Time to Throw Another Log on the Fire

Nov 13, 2007 | Blog

I understand that some Port aficionados in the U.K. are said to consume an entire bottle of Port in a single day. Every day. I love the stuff, but I’m not quite in that league. There is a time and place for Port.

Most often it is in front of my fire, with a hunk of Stilton following a meal. There is something about the crackle of a log on the fire on a cold winter night that nurtures the craving for fortification. At other times I wouldn’t even be tempted to indulge in this inky black, sweet libation.

During a summer visit to Portugal’s Douro Valley, where authentic Port is made, I barely touched the stuff, concentrating instead on the increasingly attractive table wines of the region. But the seasons have turned and I now find myself reaching for the bottle of Graham’s Six Grapes before I sink into my soft leather chair for the evening.

There are two basic types of Port (three, actually, if you count the rare white Ports that are usually made less sweet and served as an aperitif) and I have my own peculiar habit of taking bottle-aged ruby Ports – including Vintage Port – with savory cheeses, while I prefer a tawny Port with dessert.

That’s just me. You might do exactly the opposite and no one would say you were wrong. My thinking is that strong cheeses mask the subtle aromas of tawny. A good ruby has the power and primary fruit to take strong food flavors head-on.

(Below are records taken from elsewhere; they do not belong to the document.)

/-- `md`, bits [9:7] of format R. -/
def mdOf (w : Insn) : MReg := Fin.ofNat 8 (bitsOf w 7 3)

/-- `ms`, bits [6:4] of format R. -/
def msOf (w : Insn) : MReg := Fin.ofNat 8 (bitsOf w 4 3)

/-- `mt`, bits [3:1] of format R. -/
def mtOf (w : Insn) : MReg := Fin.ofNat 8 (bitsOf w 1 3)

/-- `imm16`, bits [15:0] of format I (30_encoding.md R114). -/
def immOf (w : Insn) : BitVec 16 := BitVec.ofNat 16 (bitsOf w 0 16)

/-- `md`, bits [14:12] of format M (30_encoding.md R115). -/
def mdMOf (w : Insn) : MReg := Fin.ofNat 8 (bitsOf w 12 3)

/-- `addr12`, bits [11:0] of format M. -/
def addrOf (w : Insn) : BitVec 12 := BitVec.ofNat 12 (bitsOf w 0 12)

/-- Accept the command if every listed field (lowest bit, length) is 0: these are the bits below the opcode that
the row's `mask` covers and its `match` has as 0 (30_encoding.md R118, R120). -/
def accept (w : Insn) (mustBeZero : List (Nat × Nat)) (i : Instr) : Except DecodeError Instr :=
  if mustBeZero.all (fun r => bitsOf w r.1 r.2 == 0) then .ok i else .error .reservedBits

/-- `accept`, with the added condition of H2F on its count (30_encoding.md R121). -/
def acceptCount (w : Insn) (mustBeZero : List (Nat × Nat)) (i : Instr) : Except DecodeError Instr :=
  match accept w mustBeZero i with
  | .ok j => if j.wellFormed then .ok j else .error .badCount
  | .error e => .error e

/-- The decoder: the opcode, bits [31:26], alone selects the row (30_encoding.md R111); then the row's other
fixed bits are checked and its fields read. -/
def decode (w : Insn) : Except DecodeError Instr :=
  match bitsOf w 26 6 with
  | 0x01 => accept w [(0, 26)] .halt
  | 0x02 => accept w [(0, 26)] .nop
  | 0x03 => accept w [(0, 7), (10, 16)] (.mset (mdOf w))
  | 0x04 => accept w [(0, 10)] (.fadd (fselOf w) (rdOf w) (rs1Of w) (rs2Of w))
  | 0x05 => accept w [(0, 10)] (.fsub (fselOf w) (rdOf w) (rs1Of w) (rs2Of w))
  | 0x06 => accept w [(0, 15)] (.fneg (fselOf w) (rdOf w) (rs1Of w))
  | 0x07 => accept w [(0, 10)] (.fmul (fselOf w) (rdOf w) (rs1Of w) (rs2Of w))
  | 0x08 => accept w [(0, 15)] (.fsqr (fselOf w) (rdOf w) (rs1Of w))
  | 0x09 => accept w [(0, 7), (10, 5)] (.finv (fselOf w) (rdOf w) (mdOf w) (rs1Of w))
  | 0x0A => accept w [(0, 7), (10, 5)] (.fsqrt (fselOf w) (rdOf w) (mdOf w) (rs1Of w))
  | 0x0B => accept w [(0, 4), (7, 3)] (.fsel (fselOf w) (rdOf w) (rs1Of w) (rs2Of w) (msOf w))
  | 0x0C => accept w [(0, 7), (10, 5), (20, 5)] (.fisz (fselOf w) (mdOf w) (rs1Of w))
  | 0x0D => accept w [(0, 7), (20, 5)] (.feq (fselOf w) (mdOf w) (rs1Of w) (rs2Of w))
  | 0x0E => accept w [(0, 7), (10, 5), (20, 5)] (.fsgn0 (fselOf w) (mdOf w) (rs1Of w))
  | 0x0F => accept w [(0, 15), (25, 1)] (.fmov (rdOf w) (rs1Of w))
  | 0x10 => accept w [(0, 10)] (.montmul (fselOf w) (rdOf w) (rs1Of w) (rs2Of w))
  | 0x11 => accept w [(0, 10)] (.montred (fselOf w) (rdOf w) (rs1Of w) (rs2Of w))
  | 0x12 => accept w [(16, 4)] (.fldi (fselOf w) (rdOf w) (immOf w))
  | 0x13 => accept w [(16, 4), (25, 1)] (.rawi (rdOf w) (immOf w))
  | 0x14 => accept w [(0, 20)] (.rawr2 (fselOf w) (rdOf w))
  | 0x15 => accept w [(15, 5)] (.fld (fselOf w) (rdOf w) (mdMOf w) (addrOf w))
  | 0x16 => accept w [(12, 8)] (.fst (fselOf w) (rdOf w) (addrOf w))
  | 0x17 => accept w [(12, 8)] (.fldw (fselOf w) (rdOf w) (addrOf w))
  | 0x18 => accept w [(12, 8)] (.fldu64 (fselOf w) (rdOf w) (addrOf w))
  | 0x19 => accept w [(12, 8), (25, 1)] (.rawld (rdOf w) (addrOf w))
  | 0x1A => accept w [(12, 8), (25, 1)] (.rawst (rdOf w) (addrOf w))
  | 0x1B => accept w [(0, 7), (10, 16)] (.mclr (mdOf w))
  | 0x1C => accept w [(0, 1), (10, 16)] (.mand (mdOf w) (msOf w) (mtOf w))
  | 0x1D => accept w [(0, 1), (10, 16)] (.mor (mdOf w) (msOf w) (mtOf w))
  | 0x1E => accept w [(0, 1), (10, 16)] (.mxor (mdOf w) (msOf w) (mtOf w))
  | 0x1F => accept w [(0, 4), (10, 16)] (.mnot (mdOf w) (msOf w))
  | 0x20 => accept w [(0, 10), (25, 1)] (.pwadd (rdOf w) (rs1Of w) (rs2Of w))
  | 0x21 => accept w [(0, 15), (25, 1)] (.pwdbl (rdOf w) (rs1Of w))
  | 0x22 => accept w [(0, 15), (25, 1)] (.pwneg (rdOf w) (rs1Of w))
  | 0x23 => accept w [(0, 7), (10, 5), (20, 6)] (.pwisid (mdOf w) (rs1Of w))
  | 0x24 => accept w [(0, 7), (20, 6)] (.pweq (mdOf w) (rs1Of w) (rs2Of w))
  | 0x25 => accept w [(0, 7), (10, 5), (25, 1)] (.pwtoaff (rdOf w) (mdOf w) (rs1Of w))
  | 0x26 => accept w [(0, 7), (10, 5), (25, 1)] (.pwsetaff (rdOf w) (mdOf w) (rs1Of w))
  | 0x27 => accept w [(0, 10)] (.pwsmul (fselOf w) (rdOf w) (rs1Of w) (rs2Of w))
  | 0x28 => accept w [(0, 15), (25, 1)] (.pwclr (rdOf w) (rs1Of w))
  | 0x29 => accept w [(0, 15), (25, 1)] (.pwmap (rdOf w) (rs1Of w))
  | 0x2A => accept w [(0, 15), (25, 1)] (.pwfrac (rdOf w) (rs1Of w))
  | 0x2B => accept w [(0, 20), (25, 1)] (.pwh2c (rdOf w))
  | 0x2C => accept w [(0, 20), (25, 1)] (.pwe2c (rdOf w))
  | 0x2D => accept w [(0, 4), (7, 3), (25, 1)] (.pwsel (rdOf w) (rs1Of w) (rs2Of w) (msOf w))
  | 0x30 => accept w [(0, 10), (25, 1)] (.peadd (rdOf w) (rs1Of w) (rs2Of w))
  | 0x31 => accept w [(0, 15), (25, 1)] (.pedbl (rdOf w) (rs1Of w))
  | 0x32 => accept w [(0, 15), (25, 1)] (.peneg (rdOf w) (rs1Of w))
  | 0x33 => accept w [(0, 7), (10, 5), (20, 6)] (.peisid (mdOf w) (rs1Of w))
  | 0x34 => accept w [(0, 7), (20, 6)] (.peeq (mdOf w) (rs1Of w) (rs2Of w))
  | 0x35 => accept w [(0, 7), (10, 5), (25, 1)] (.petoaff (rdOf w) (mdOf w) (rs1Of w))
  | 0x36 => accept w [(0, 7), (10, 5), (25, 1)] (.pesetaff (rdOf w) (mdOf w) (rs1Of w))
  | 0x37 => accept w [(0, 10)] (.pesmul (fselOf w) (rdOf w) (rs1Of w) (rs2Of w))
  | 0x38 => accept w [(0, 15), (25, 1)] (.peclr (rdOf w) (rs1Of w))
  | 0x39 => accept w [(0, 4), (7, 3), (25, 1)] (.pesel (rdOf w) (rs1Of w) (rs2Of w) (msOf w))
  | 0x3C => acceptCount w [(16, 4)] (.h2f (fselOf w) (rdOf w) (immOf w))
  | 0x3D => accept w [(12, 14)] (.xmd (addrOf w))
  | _ => .error .reservedOpcode

/-- The instruction the decoder reads from the `nbits` low bits of `w`, numbered as spec/opcode_table.json numbers
them. Every command is one 32-bit word (30_encoding.md R110), so longer words are none. -/
def decodeTableWord (nbits w : Nat) : Option Instr :=
  if nbits ≤ 32 then
    match decode (BitVec.ofNat 32 (w % 2 ^ nbits)) with
    | .ok i => some i
    | .error _ => none
  else none

/-! ### The encoder -/

/-- The F bit of a modulus selector (30_encoding.md R112). -/
def fbit : FieldSel → Nat
  | .p => 0
  | .q => 1

/-- A word of format R (30_encoding.md R113). -/
def wordR (op f rd rs1 rs2 md ms mt : Nat) : Insn :=
  BitVec.ofNat 32 (op * 2 ^ 26 + f * 2 ^ 25 + rd * 2 ^ 20 + rs1 * 2 ^ 15 + rs2 * 2 ^ 10 + md * 2 ^ 7
    + ms * 2 ^ 4 + mt * 2)

/-- A word of format I (30_encoding.md R114). -/
def wordI (op f rd imm : Nat) : Insn :=
  BitVec.ofNat 32 (op * 2 ^ 26 + f * 2 ^ 25 + rd * 2 ^ 20 + imm)

/-- A word of format M (30_encoding.md R115). -/
def wordM (op f rd md addr : Nat) : Insn :=
  BitVec.ofNat 32 (op * 2 ^ 26 + f * 2 ^ 25 + rd * 2 ^ 20 + md * 2 ^ 12 + addr)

There are essentially four classes of ruby that I favor, beginning with the supple ‘vintage character’ Ports such as Fonseca Bin 27 and Graham’s Six Grapes. These are a step up from generic ruby Ports, which generally aren’t very interesting. Most vintage character Ports retail for less than $20 a bottle, and deliver a big bang for the buck. And you can open a bottle and keep it on the shelf a couple of weeks and still enjoy it.

At the next level are the vastly underrated Late Bottled Vintage Ports. These wines carry a vintage date, but typically are produced only in years when a vintage is not declared. They have neither the concentration nor the structure of a Vintage Port, but in some years they come close. They generally spend a little more time in barrel before bottling, to soften the tannins and make the wine more drinkable upon release. Dow’s, Taylor Fladgate and Fonseca all make excellent LBV Ports.

The sleeper Ports are the single-quinta Ports made from the best vineyards of the great Port houses. A quinta is a farm, or vineyard property, and the top vineyards generally produce exceptional wines even in years when the overall quality is not good enough to declare a vintage.

At Graham’s the top quinta is Malvedos, at Dow’s it’s Quinta do Bomfim, at Taylor’s it’s Quinta de Vargellas. All of the big Port houses have some vineyards that yield high quality nearly every year. Wines made from those properties carry a vintage designation, though they are not considered ‘Vintage Port’ in the classic sense.

Consumers are wise to snap up the good ones, for they are generally priced 30 to 40 percent below the price of a Vintage Port from the same house, but the quality isn’t that different. I recently had a 1965 Graham’s Malvedos that was absolutely gorgeous, so it’s obvious to me some of these single-quinta Ports will hold up over time just as a classic Vintage Port would.

Of course, Vintage Port is the ultimate in the Port world, and justifiably so. The best will improve in the bottle for many decades, developing a stunning complexity of aromas as they age. From great years, such as 2003 or 1997, Vintage Ports from the top houses start at about $75.

There is a time and place for these wines, as well. But for the moment, I am content with my vintage character Port, a nice cheese and a roaring fire. I am ready for winter.